Int J Cancer. 2019 12 01; 145(11):3040-3051.IJ

Abstract

Epidemiologic evidence relating fiber intake to colorectal cancer (CRC) remains inconclusive and data are limited on different food sources of fiber and heterogeneity by tumor subsite and molecular profile. We prospectively followed for CRC incidence 90,869 women from the Nurses' Health Study (1980-2012) and 47,924 men from the Health Professionals Follow-up Study (1986-2012), who completed a validated food frequency questionnaire every 4 years. Cox proportional hazards regression was used to examine the associations with CRC risk for total, cereal, fruit and vegetable fiber and whole grains. We also assessed the associations according to tumor subsites (proximal colon, distal colon and rectum) and molecular markers (microsatellite instability, BRAF mutation, CpG island methylator phenotype and KRAS mutation).
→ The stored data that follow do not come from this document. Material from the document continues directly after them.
/-- In non-pipelined mode five cycles are one instruction of sequential execution (rule R157). -/
theorem stepN_five_eq_instrStep (between : m.betweenInstructions) :
    ∃ t : CoreState x, instrStep { xlen := x, core := m } = .next { xlen := x, core := t } ∧
      stepN 5 { xlen := x, core := m } = .next { xlen := x, core := t } ∧ t.betweenInstructions := by
  by_cases running : m.status = .running
  case neg =>
    exact ⟨m, instrStep_of_not_running running, nothingChangesAfterTheEnd x m 5 running, between⟩
  obtain ⟨serial, resting⟩ := between
  obtain ⟨going, empty⟩ := resting running
  have enabled : m.fetchEnabled = true := by simp [CoreState.fetchEnabled, going, empty]
  have still : ∀ {t : CoreState x}, t.cfg = m.cfg → t.status ≠ .running → t.betweenInstructions :=
    fun cfg stopped => ⟨cfg ▸ serial, fun run => absurd run stopped⟩
  simp only [instrStep, running]
  cases read : m.fetchWord with
  | error c =>
    have fetch : fetchStage m = .error (.fatal c) := by simp only [fetchStage, enabled, read, if_true]
    have stopped : (m.raise c).status ≠ .running := by simp [CoreState.raise]
    exact ⟨_, rfl, stepN_of_stops 4 (clockCycle_of_evaluate_fatal running
      (evaluate_of_fetch_error fetch)) stopped, still rfl stopped⟩
  | ok w =>
    by_cases sentinel : w = m.cfg.sentinel
    · have ended := clockCycle_of_readsSentinel running empty ⟨enabled, sentinel ▸ read⟩
      have stopped : m.endRun.status ≠ .running := by simp [CoreState.endRun]
      refine ⟨m.endRun, ?_, stepN_of_stops 4 ended stopped, still rfl stopped⟩
      simp only [instrWordStep, classifyWord_eq_sentinel_iff.2 sentinel]
      rfl
    have fetched : clockCycle m = .ok (m.afterFetch w) :=
      clockCycle_of_fetches running empty ⟨enabled, read, sentinel⟩
    have idle : (m.afterFetch w).fetchEnabled = false :=
      fetchEnabled_of_busy (by simp [CoreState.empty, CoreState.afterFetch]) (.inr serial)
    have no_fetch := fetchStage_of_disabled idle
    rw [stepN_succ 4 (step_next_iff.2 fetched)]
    by_cases known : formatOf (opcodeOf w) = .Unknown
    · have stopped : (m.abandonInDecode w).status ≠ .running := by simp [CoreState.abandonInDecode]
      refine ⟨m.abandonInDecode w, ?_, stepN_of_stops 3
        (clockCycle_afterFetch_unknown running known no_fetch) stopped, still rfl stopped⟩
      simp only [instrWordStep, classifyWord_of_unknown sentinel known]
      rfl
    · obtain ⟨t, executed, given⟩ := instrWordStep_stagesGive m sentinel known
      refine ⟨t, executed, ?_, given.betweenInstructions ⟨serial, resting⟩ running⟩
      have issued := clockCycle_afterFetch running empty going known no_fetch
      rw [if_neg Bool.false_ne_true] at issued
      rw [stepN_succ 3 (step_next_iff.2 issued), stepN_soloInExecute running empty (.inr serial) given,
        given.settled_false going]

theorem stepN_add (a b : Nat) (s : State) :
    stepN (a + b) s = match stepN a s with
      | .next t => stepN b t
      | .fault f => .fault f
      | .refused r => .refused r := by
  induction a generalizing s with
  | zero => rw [Nat.zero_add]; rfl
  | succ a ih =>
    rw [Nat.succ_add]
    simp only [stepN]
    cases step s <;> simp only [ih]

/-- Settles O57: five cycles are one instruction, by induction on the number of instructions. -/
theorem nonPipelinedCyclesAreSequentialExecution :
    Obligations.NonPipelinedCyclesAreSequentialExecution := by
  unfold Obligations.NonPipelinedCyclesAreSequentialExecution
  intro n x m between
  induction n generalizing m with
  | zero => rfl
  | succ n ih =>
    obtain ⟨t, executed, cycled, between'⟩ := stepN_five_eq_instrStep between
    rw [Nat.mul_succ, Nat.add_comm, stepN_add, cycled]
    simp only [instrRun, executed, ih t between']

/-- Settles O59: Fetch reads the sentinel while the instruction is in Decode, and the three cycles from
`ID_EX` on do the rest. -/
theorem oneInstructionProgramEndsInFiveCycles : Obligations.OneInstructionProgramEndsInFiveCycles := by
  unfold Obligations.OneInstructionProgramEndsInFiveCycles
  intro x m i w running pipelined empty fetched decoded sentinel
  obtain ⟨known, -⟩ := decodeInstr_ok_iff.1 decoded
  obtain ⟨rfl, exists_here⟩ := encode_of_decodeInstr decoded
  obtain ⟨t, executed, given⟩ := exec_stagesGive m exists_here
  have going := going_of_fetchEnabled fetched.1
  have stops : (m.afterFetch (encode i)).readsSentinel :=
    ⟨by simp [CoreState.fetchEnabled, CoreState.afterFetch, pipelined, going], sentinel⟩
  have issued := clockCycle_afterFetch running empty going known (fetchStage_of_readsSentinel stops)
  refine ⟨t, executed, ?_⟩
  rw [stepN_succ 4 (step_next_iff.2 (clockCycle_of_fetches running empty fetched)),
    stepN_succ 3 (step_next_iff.2 issued)]
  exact stepN_soloInExecute running empty (.inl rfl) given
We documented 3,178 CRC cases during 3,685,903 person-years of follow-up in the NHS and HPFS. Intake of total dietary fiber was not associated with CRC risk after multivariable adjustment in either women (hazard ratio [HR] comparing extreme deciles, 1.17; 95% CI, 0.92-1.48, ptrend = 0.55) or men (HR, 0.90; 95% CI, 0.67-1.21, ptrend = 0.47). Higher intake of cereal fiber and whole grains was associated with lower CRC risk in men with an HR of 0.75 (95% CI, 0.57-1.00) and 0.72 (95% CI, 0.54-0.96), respectively. No heterogeneity was detected by tumor subsite or molecular markers (pheterogeneity > 0.05). Higher intake of total dietary fiber within the range of a typical American diet is unlikely to substantially reduce CRC risk. The potential benefit of cereal fiber and whole grains in men warrants further confirmation.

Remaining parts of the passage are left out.